A censura corta. O humor brasileiro, piada da desgraça ‘pudica’. “Temos de rir pra não chorar”

O povo brasileiro foi imbatível em percepções bem-humoradas, traduzidas em imagens e frases. Mas me questiono se somos tão bons nisso porque já estamos acostumados a fazer piada com a nossa própria desgraça.

As mulheres brilharam nestas Olimpíadas, mas sabe quem mais foi medalha de ouro? O povo brasileiro e os memes. Para além das transmissões oficiais, centenas de pessoas tiveram percepções bem humoradas de momentos e cenas específicas dos Jogos, traduzidas em imagens e frases sobrepostas.
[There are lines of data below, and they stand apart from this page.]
-- ==== Sys2Proof/Laws/State.lean ====
section
/-! SUPPORT. The small laws of the state: the sparse map, and one lemma per field for each named update of the state and of a
slot. -/
namespace Sys2Proof.Machine

/-! ### The sparse map -/

@[simp] theorem mget_nil {α : Type} (d : α) (i : Nat) : mget d [] i = d := rfl
@[simp] theorem mfind_nil {α : Type} (i : Nat) : mfind ([] : SMap α) i = none := rfl

/-- A key that was written reads as written. -/
@[simp] theorem mget_mput_same {α : Type} (d : α) (m : SMap α) (i : Nat) (x : α) : mget d (mput m i x) i = x := by
  induction m with
  | nil => simp [mput, mget]
  | cons e r ih =>
    obtain ⟨k, v⟩ := e
    simp only [mput]
    split
    · simp [mget]
    · split
      · simp [mget]
      · rename_i h; simp [mget, h, ih]

/-- Any other key reads as before. -/
theorem mget_mput_ne {α : Type} (d : α) (m : SMap α) {i j : Nat} (x : α) (h : j ≠ i) : mget d (mput m i x) j = mget d m j := by
  induction m with
  | nil => simp [mput, mget, h]
  | cons e r ih =>
    obtain ⟨k, v⟩ := e
    simp only [mput]
    split
    · simp [mget, h]
    · split
      · rename_i hk; subst hk; simp [mget, h]
      · simp [mget, ih]

theorem mget_mput {α : Type} (d : α) (m : SMap α) (i j : Nat) (x : α) :
    mget d (mput m i x) j = if j = i then x else mget d m j := by
  split
  · next h => subst h; simp
  · next h => exact mget_mput_ne d m x h

@[simp] theorem mfind_mput_same {α : Type} (m : SMap α) (i : Nat) (x : α) : mfind (mput m i x) i = some x := by
  induction m with
  | nil => simp [mput, mfind]
  | cons e r ih =>
    obtain ⟨k, v⟩ := e
    simp only [mput]
    split
    · simp [mfind]
    · split
      · simp [mfind]
      · rename_i h; simp [mfind, h, ih]

theorem mfind_mput_ne {α : Type} (m : SMap α) {i j : Nat} (x : α) (h : j ≠ i) : mfind (mput m i x) j = mfind m j := by
  induction m with
  | nil => simp [mput, mfind, h]
  | cons e r ih =>
    obtain ⟨k, v⟩ := e
    simp only [mput]
    split
    · simp [mfind, h]
    · split
      · rename_i hk; subst hk; simp [mfind, h]
      · simp [mfind, ih]

/-- Keys above a smaller bound. -/
theorem mabove_mono {α : Type} {b c : Nat} {m : SMap α} (h : mabove c m = true) (hb : b ≤ c) : mabove b m = true := by
  cases m with
  | nil => rfl
  | cons e r =>
    obtain ⟨k, v⟩ := e
    simp only [mabove, Bool.and_eq_true, decide_eq_true_eq] at *
    exact ⟨by omega, h.2⟩

/-- A write keeps every key above a bound that the written key is above. -/
theorem mabove_mput {α : Type} {b i : Nat} {m : SMap α} (x : α) (h : mabove b m = true) (hi : b < i) :
    mabove b (mput m i x) = true := by
  induction m generalizing b with
  | nil => simp [mput, mabove, hi]
  | cons e r ih =>
    obtain ⟨k, v⟩ := e
    simp only [mabove, Bool.and_eq_true, decide_eq_true_eq] at h
    simp only [mput]
    split
    · next hk => simp [mabove, hi, hk, h.2]
    · split
      · next hk => subst hk; simp [mabove, h.1, h.2]
      · next h1 h2 => simp only [mabove, Bool.and_eq_true, decide_eq_true_eq]; exact ⟨h.1, ih h.2 (by omega)⟩

/-- A write keeps the keys rising. -/
theorem mwf_mput {α : Type} {m : SMap α} (i : Nat) (x : α) (h : mwf m = true) : mwf (mput m i x) = true := by
  cases m with
  | nil => rfl
  | cons e r =>
    obtain ⟨k, v⟩ := e
    simp only [mwf] at h
    simp only [mput]
    split
    · next hk => simp [mwf, mabove, hk, h]
    · split
      · next hk => subst hk; simpa [mwf] using h
      · simp only [mwf]; exact mabove_mput x h (by omega)

/-! ### Parts of the package that were written -/

@[simp] theorem State.slot_setSlot (s : State) (n : Nat) (x : Slot) : (s.setSlot n x).slot n = x := mget_mput_same _ _ _ _
theorem State.slot_setSlot_ne (s : State) {n m : Nat} (x : Slot) (h : m ≠ n) : (s.setSlot n x).slot m = s.slot m :=
  mget_mput_ne _ _ _ h
@[simp] theorem State.me_setMe (s : State) (x : Slot) : (s.setMe x).me = x := mget_mput_same _ _ _ _
@[simp] theorem State.me_upMe (s : State) (f : Slot → Slot) : (s.upMe f).me = f s.me := mget_mput_same _ _ _ _
@[simp] theorem State.slot_upMe (s : State) (f : Slot → Slot) : (s.upMe f).slot s.cur = f s.me := mget_mput_same _ _ _ _
theorem State.slot_upMe_ne (s : State) {m : Nat} (f : Slot → Slot) (h : m ≠ s.cur) : (s.upMe f).slot m = s.slot m :=
  mget_mput_ne _ _ _ h
@[simp] theorem State.slot_upSlot (s : State) (n : Nat) (f : Slot → Slot) : (s.upSlot n f).slot n = f (s.slot n) :=
  mget_mput_same _ _ _ _
theorem State.slot_upSlot_ne (s : State) {n m : Nat} (f : Slot → Slot) (h : m ≠ n) : (s.upSlot n f).slot m = s.slot m :=
  mget_mput_ne _ _ _ h
@[simp] theorem State.tile_setTile (s : State) (n : Nat) (x : Tile) : (s.setTile n x).tile n = x := mget_mput_same _ _ _ _
theorem State.tile_setTile_ne (s : State) {n m : Nat} (x : Tile) (h : m ≠ n) : (s.setTile n x).tile m = s.tile m :=
  mget_mput_ne _ _ _ h
@[simp] theorem State.die_setDie (s : State) (n : Nat) (x : Die) : (s.setDie n x).die n = x := mget_mput_same _ _ _ _
@[simp] theorem State.stack_setStack (s : State) (n : Nat) (x : Stack) : (s.setStack n x).stack n = x := mget_mput_same _ _ _ _
@[simp] theorem State.station_setStation (s : State) (n : Nat) (x : Station) : (s.setStation n x).station n = x :=
  mget_mput_same _ _ _ _
@[simp] theorem State.future_setFuture (s : State) (n : Nat) (x : Future) : (s.setFuture n x).future n = x :=
  mget_mput_same _ _ _ _
@[simp] theorem State.team_setTeam (s : State) (n : Nat) (x : Team) : (s.setTeam n x).team n = x := mget_mput_same _ _ _ _
@[simp] theorem State.vf_setVf (s : State) (n : Nat) (x : Vf) : (s.setVf n x).vf n = x := mget_mput_same _ _ _ _
@[simp] theorem State.hostQ_setHostQ (s : State) (n : Nat) (x : HostQ) : (s.setHostQ n x).hostQ n = x := mget_mput_same _ _ _ _
@[simp] theorem State.model_setModel (s : State) (n : Nat) (x : Model) : (s.setModel n x).model n = x := mget_mput_same _ _ _ _
@[simp] theorem State.tabEntry_setTab (s : State) (c i v : Nat) : (s.setTab c i v).tabEntry c i = v := mget_mput_same _ _ _ _
@[simp] theorem State.entry_setEntry (s : State) {c : Nat} (i v : Nat) (h : c ≠ 1) : (s.setEntry c i v).entry c i = v := by
  simp [State.setEntry, State.entry, h]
É uma comunicação eficaz, que fala direto com quem não assistiu às competições na íntegra e, principalmente, com os jovens.
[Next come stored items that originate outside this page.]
/-- What runs as another slot keeps memory canonical if it does so itself. -/
theorem State.asSlot_inv {f : State → State} (n : Nat) (en : Entry) (hf : ∀ t, t.Inv → (f t).Inv) (h : s.Inv) : (s.asSlot n en f).Inv :=
  hf { s with cur := n, phase := .issue en } h

theorem State.correctSector_inv (k : Nat) (h : s.Inv) : (s.correctSector k).Inv := State.ite_inv h h

theorem State.nmLostPart_inv {t : State} (p : NmPiece) (h : t.Inv) : (s.nmLostPart p t).Inv := State.ite_inv h h

/-! ### Tasks, teams and futures -/

theorem State.leaveSlot_inv (n : Nat) (h : s.Inv) : (s.leaveSlot n).Inv :=
  State.upSlot_inv _ _ (State.mapReqs_inv _ (State.endQuanta_inv _ (State.freeSlotTiles_inv _ (State.endHold_inv n h))))

theorem State.forgetPassed_inv (t : Nat) (h : s.Inv) : (s.forgetPassed t).Inv := by
  unfold State.forgetPassed
  split <;> exact h

theorem State.setRefs_inv (l : List W32) (h : s.Inv) : (s.setRefs l).Inv := by
  unfold State.setRefs
  split <;> exact h

theorem State.dieDraw_inv (d : Nat) (tickets : List Nat) (h : s.Inv) : (s.dieDraw d tickets).1.Inv := by
  unfold State.dieDraw
  split <;> exact h

theorem State.victimDraw_inv (d : Nat) (cands : List (Nat × Nat)) (h : s.Inv) : (s.victimDraw d cands).1.Inv := by
  unfold State.victimDraw
  dsimp only
  split <;> exact h

theorem State.enterTask_inv (d t c : Nat) (e : TqEntry) (r : TaskRec) (h : s.Inv) : (s.enterTask d t c e r).Inv := by
  have hf : ∀ {u : State} (i : Nat) (f : Future), u.Inv → (if u.futStale e.handle then u else u.setFuture i f).settleReady.Inv :=
    fun i f hu => State.settleReady_inv (State.ite_inv hu (State.setFuture_inv i f hu))
  unfold State.enterTask
  cases s.launchTeam e.launch with
  | some k => exact hf _ _ (State.setTeam_inv _ _ (State.setTask_inv _ _ h))
  | none => exact hf _ _ (State.setTeam_inv _ _ (State.setTask_inv _ _ (State.setTeam_inv _ _ h)))

theorem State.askOne_inv (team : Nat) (h : s.Inv) : (s.askOne team).Inv := State.ite_inv h (State.foldl_inv (fun _ _ h => h) h)

theorem State.askPreempt_inv (team : Nat) (h : s.Inv) : (s.askPreempt team).Inv :=
  State.foldl_inv (fun _ _ h => State.askOne_inv _ h) (State.askOne_inv _ h)

theorem State.drawVictim_inv (d team : Nat) (h : s.Inv) : (s.drawVictim d team).Inv := by
  unfold State.drawVictim
  split
  · exact h
  · dsimp only
    split
    next e => exact State.askPreempt_inv _ (State.inv_of_fst e (State.victimDraw_inv _ _ h))
    next e => exact State.inv_of_fst e (State.victimDraw_inv _ _ h)

theorem State.teamStops_inv (team : Nat) (h : s.Inv) : (s.teamStops team).Inv := State.ite_inv h h

theorem State.beginWait_inv (en : Entry) (h : s.Inv) : (s.beginWait en).Inv := State.ite_inv h h

/-! ### Host, links and management -/

theorem State.setCtxEvent_inv (idx v : Nat) (h : s.Inv) : (s.setCtxEvent idx v).Inv := State.ite_inv h h

theorem State.setPort_inv (b : Bool) (p : Port) (h : s.Inv) : (s.setPort b p).Inv := State.ite_inv h h

theorem State.queueWrite_inv (fn : Fn) (q : BitVec 4) (f : HostQ → HostQ) (h : s.Inv) : (s.queueWrite fn q f).Inv := State.ite_inv h h

theorem State.launch_inv (ctx tag : Nat) (relocs : List Word) (l : Launch) (h : s.Inv) : (s.launch ctx tag relocs l).1.Inv := by
  refine foldl_keeps (fun (r : State × List W32) => r.1.Inv) _ _ _ (fun r m h => ?_) h
  dsimp only
  split <;> exact h

theorem State.endUnload_inv (k : Nat) (h : s.Inv) : (s.endUnload k).Inv := by
  unfold State.endUnload
  split <;> exact h

theorem State.countRefused_inv (fn : Fn) (h : s.Inv) : (s.countRefused fn).Inv := by
  unfold State.countRefused
  split
  · exact h
  · split <;> exact h

theorem State.arrive_inv (k : Nat) {f : State → LinkMsg → Option State} (hf : ∀ m t, f s m = some t → t.Inv) (h : s.Inv) :
    (s.arrive k f).Inv := by
  unfold State.arrive
  split
  · exact h
  · split
    next t e =>
      have ht : t.Inv := hf _ _ e
      exact ht
    next => exact h

theorem State.tdisp_inv (vf : BitVec 9) {f : State → Vf → Option State} (hf : ∀ v t, f s v = some t → t.Inv) (h : s.Inv) :
    (s.tdisp vf f).Inv := by
  refine State.ite_inv h ?_
  split
  next t e => exact hf _ _ e
  next => exact h

theorem State.spdm_inv (portB : Bool) (ok : Spdm → Bool) (code value : Nat) (next : Spdm → Spdm) (h : s.Inv) :
    (s.spdm portB ok code value next).Inv := State.ite_inv h (State.ite_inv (State.setPort_inv _ _ h) h)

theorem State.bringStep_inv (n : Nat) (h : s.Inv) : (s.bringStep n).Inv := by
  unfold State.bringStep
  split
  · dsimp only
    have hl := State.upTo_inv (n := 16) (f := fun k (s : State) => s.upStack k fun x => x.bringLink k) (fun _ _ h => h) h
    exact State.ite_inv hl (State.bootFails_inv 4 hl)
  · exact State.upTo_inv (fun _ _ h => h) h
  · exact State.upTo_inv (fun _ _ h => h) h
  · exact h
  · exact h

theorem State.bringUp_inv (failStep : Nat) (h : s.Inv) : (s.bringUp failStep).Inv :=
  State.foldl_inv (fun _ _ h => State.ite_inv h (State.ite_inv h (State.bringStep_inv _ h))) h

theorem State.control_inv (portB : Bool) {f : State → State} (hf : (f s).Inv) (h : s.Inv) : (s.control portB f).Inv :=
  State.ite_inv h (State.ite_inv hf h)

end NoByte

end Sys2Proof.Machine

/-! SUPPORT. Memory stays canonical (07 R182): what slots do to memory, by their commands, copies and near-memory operations. -/
namespace Sys2Proof.Machine

section Slots

variable {s : State}

/-! ### Units, spans and granules -/

theorem State.touchAll_inv (ctx : Nat) (ks : List (Nat × Nat)) (h : s.Inv) : (s.touchAll ctx ks).Inv := State.touchAllFrom_inv _ _ _ h

theorem State.markEach_inv {α : Type} (l : List α) (f : α → Nat) (h : s.Inv) : (l.foldl (fun s a => s.markPoison (f a)) s).Inv :=
  State.foldl_inv (fun _ _ h => State.markPoison_inv _ h) h

theorem State.meetSpan_inv (a len : Nat) (h : s.Inv) : (s.meetSpan a len).Inv := State.foldl_inv (fun _ _ h => State.meetUnit_inv _ _ h) h

theorem State.meetGranules_inv (team tile : Nat) (h : s.Inv) : (s.meetGranules team tile).Inv :=
  State.foldl_inv (fun _ _ h => State.meetUnit_inv _ _ h) h

theorem State.readBanks_inv (n banks : Nat) (spans : List (Nat × Nat)) (h : s.Inv) : (s.readBanks n banks spans).Inv :=
  State.foldl_inv (fun _ _ h => State.meetSpan_inv _ _ h) (State.touchAll_inv _ _ h)

theorem State.setRegionSeason_inv (idx c : Nat) (h : s.Inv) : (s.setRegionSeason idx c).Inv := State.setEntry_inv _ _ _ h

theorem State.regionSleeps_inv (stack region : Nat) (h : s.Inv) : (s.regionSleeps stack region).Inv :=
  State.setStack_inv _ _ (State.setRegionSeason_inv _ _ h)

theorem State.discardBank_inv (tile b : Nat) (h : s.Inv) : (s.discardBank tile b).Inv := State.freshen_inv _ h

theorem State.allocGranule_inv (tile tenant team g : Nat) (h : s.Inv) : (s.allocGranule tile tenant team g).Inv := State.freshen_inv _ h

theorem State.freeGranule_inv (tile g : Nat) (h : s.Inv) : (s.freeGranule tile g).Inv :=
  State.ite_inv h (State.setTile_inv _ _ (State.freshen_inv _ h))

/-! ### Commands of SY, LD, ST and VX -/

theorem spillTo_yields (n id : Nat) (v : BitVec 2048) (h : s.Inv) : Yields Stop.Inv State.Inv (s.spillTo n id v) := by
  unfold State.spillTo
  split
  · exact .error trivial
  · exact .ok h
  · exact (liftF_yields _).check fun _ => .ok (State.upSlot_inv _ _ (State.writeKeys_inv _ _ _ h))

theorem spillRead_yields (n : Nat) (l : SpillLoc) (h : s.Inv) : Yields Stop.Inv (fun r => r.1.Inv) (s.spillRead n l) := by
  cases l with
  | col z c => exact .ok h
  | mem sa => exact (liftF_yields _).check fun _ => .ok (State.loadKeys_inv _ _ h)

theorem State.ccWrite_inv (t n v : Nat) (ks : List (Nat × Nat)) (h : s.Inv) : (s.ccWrite t n v ks).Inv := by
  have hw := State.writeKeys_inv s.me.y.ctx.toNat ks (leBytes n v) h
  exact State.countInbound_inv _ _ _ (State.ite_inv (State.fillCore_inv _ _ hw) hw)

theorem ccRead_yields (t : Nat) (ks : List (Nat × Nat)) (h : s.Inv) : Yields Stop.Inv (fun r => r.1.Inv) (s.ccRead t ks) := by
  have hl := State.loadKeys_inv s.me.y.ctx.toNat ks h
  unfold State.ccRead
  generalize s.loadKeys s.me.y.ctx.toNat ks = r at hl ⊢
  have hs := State.ite_inv (c := ccIsVa t = true) (State.fillCore_inv (s := r.1.heat t) r.1.cur t hl) hl
  exact (afterF_yields _ hs).check fun _ => .ok hs

theorem ccAdmit_yields (t n right : Nat) (k : AccKind) : Yields Stop.Inv anyResult (s.ccAdmit t n right k) := by
  refine (need_yields _).check fun _ => ?_
  split
  · exact (need_yields _).check fun _ => .ok trivial
  · exact (need_yields _).check fun _ => liftF_yields _

theorem ldcAt_yields (sz : CSize) (d : BitVec 5) (t : Nat) (h : s.Inv) : Yields Stop.Inv State.Inv (s.ldcAt sz d t) :=
  (ccAdmit_yields ..).check fun _ => (ccRead_yields _ _ h).bind fun _ h => .ok h

theorem stcAt_yields (sz : CSize) (d : BitVec 5) (t : Nat) (h : s.Inv) : Yields Stop.Inv State.Inv (s.stcAt sz d t) :=
  (ccAdmit_yields ..).check fun _ => .ok (State.ccWrite_inv _ _ _ _ h)

theorem issueLoad_yields (en : Entry) (q sx : Bool) (d : BitVec 5) (m : Word) (ls : List LaneAcc) (bad : Option Nat) (inc : List Result)
    (h : s.Inv) : Yields Stop.Inv (fun d => d.s.Inv) (s.issueLoad en q sx d m ls bad inc) :=
  (need_yields _).check fun _ => .ok (State.foldl_inv (fun _ _ h => State.requestAll_inv _ _ _ _ _ h) h)

theorem issueStore_yields (en : Entry) (isVa : Bool) (base : Option Nat) (right e : Nat) (as_ : List (Nat × Nat)) (val : Nat → W32)
    (kind : Nat → StoreKind) (ak : AccKind) (inc : List Result) (h : s.Inv) :
    Yields Stop.Inv (fun d => d.s.Inv) (s.issueStore en isVa base right e as_ val kind ak inc) := by
  unfold State.issueStore
  dsimp only
  split
  · exact .error trivial
  next rep _ => exact (need_yields _).check fun _ => .ok (by cases rep <;> exact h)
  · exact (need_yields _).check fun _ => .ok h

theorem ldReady_yields (en : Entry) : Yields Stop.Inv anyResult (s.ldReady en) := (need_yields _).check fun _ => need_yields _

theorem stReady_yields (en : Entry) : Yields Stop.Inv anyResult (s.stReady en) := (need_yields _).check fun _ => need_yields _

theorem loadBody_yields (sz : ESize) (sx q : Bool) (d : BitVec 5) (m : BitVec 3) (a : BitVec 5) (am : AddrForm) (isVa : Bool) (en : Entry)
    (h : s.Inv) : Yields Stop.Inv (fun d => d.s.Inv) (loadBody sz sx q d m a am isVa s en) :=
  (ldReady_yields _).check fun _ => (liftF_yields _).check fun _ => (liftF_yields _).check fun _ => issueLoad_yields _ _ _ _ _ _ _ _ h

theorem storeBody_yields (sz : ESize) (d : BitVec 5) (m : BitVec 3) (a : BitVec 5) (am : AddrForm) (isVa : Bool) (en : Entry) (h : s.Inv) :
    Yields Stop.Inv (fun d => d.s.Inv) (storeBody sz d m a am isVa s en) :=
  (stReady_yields _).check fun _ => (liftF_yields _).check fun _ => issueStore_yields _ _ _ _ _ _ _ _ _ _ h

theorem State.replayFrom_inv (n : Nat) (stripes : List Nat) (as kept : List StoreAcc) (h : s.Inv) :
    (s.replayFrom n stripes as kept).Inv := by
  induction as generalizing s kept with
  | nil => exact h
  | cons a r ih =>
    unfold State.replayFrom
    split
    · exact ih _ h
    · split
      next ls _ =>
        have hp := State.performLanes_inv n a.phase ls h
        refine ih _ ?_
        split
        · exact State.raiseLate_inv _ _ _ _ hp
        · exact hp
      next => exact ih _ (State.ite_inv h h)

/-! ### Copies -/

theorem State.copyWrite_inv (n : Nat) (j : CopyJob) (isVa : Bool) (cells : List (Nat × Nat × Nat × Byte × Bool)) (h : s.Inv) :
    (s.copyWrite n j isVa cells).1.Inv := by
  have hm := State.foldl_inv (l := cells) (f := fun s c => if c.2.2.2.2 && s.takes s.origin (c.2.1, c.2.2.1) then s.markPoison c.2.1 else s)
    (fun _ _ h => State.ite_inv (State.markPoison_inv _ h) h)
    (State.writeKeys_inv (s.slot n).y.ctx.toNat (cells.map fun c => (c.2.1, c.2.2.1)) (cells.map fun c => c.2.2.2.1) h)
  exact State.countInbound_inv _ _ _ (State.ite_inv (State.fillStream_inv _ _ _ (State.heatAll_inv _ hm)) hm)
Nenhum outro país gerou a quantidade de comentários, informações e teve impacto similar ao Brasil nesse sentido.

Me questiono se somos tão bons nisso pois já estamos acostumados a fazer piada com a nossa própria desgraça, ou se tem relação com sermos latinos e nos conectarmos melhor com uma gama extensa de sentimentos (mesmo sem saber lidar muito bem com eles às vezes). Nós vamos da indignação coletiva com um julgamento injusto até o encontro de um significado num tombo com supercílio cortado. Tudo é transformando em algo a mais.

A árvore genealógica de pódios, que começou com a foto do Medina e foi virando uma mera piada, para mim é de um humor extremamente perspicaz. Ao mesmo tempo que nos informa sobre o quadro de medalhas, joga na nossa cara a dificuldade de sobreviver no esporte e como a sustentação é frágil.

Comunicamos os ídolos improváveis, como o skatista Japinha com seus malabares, Flavinha da ginástica em seus inúmeros momentos de irreverência, e o funcionário de sunga chamativa da natação.

Ficamos sabendo do choro da judoca japonesa, da maratona da Ana Sátila nos milhares de provas que disputou, da sujeira do rio Sena e do atirador turco que não usa equipamentos modernos.

Eu particularmente acompanhei mais pelo compilado de carrossel dos perfis que sigo do que por qualquer outro lugar. Fazer a curadoria certa também é um talento.

Tivemos também o jornalismo independente, alguns jornalistas e influenciadores que transformaram seus perfis em noticiário olímpico, trazendo informação e entretenimento de graça.

Talvez, no fim, seja um pouco o reflexo da nossa essência brasileira. Ninguém torce como a gente. Ninguém se diverte como a gente.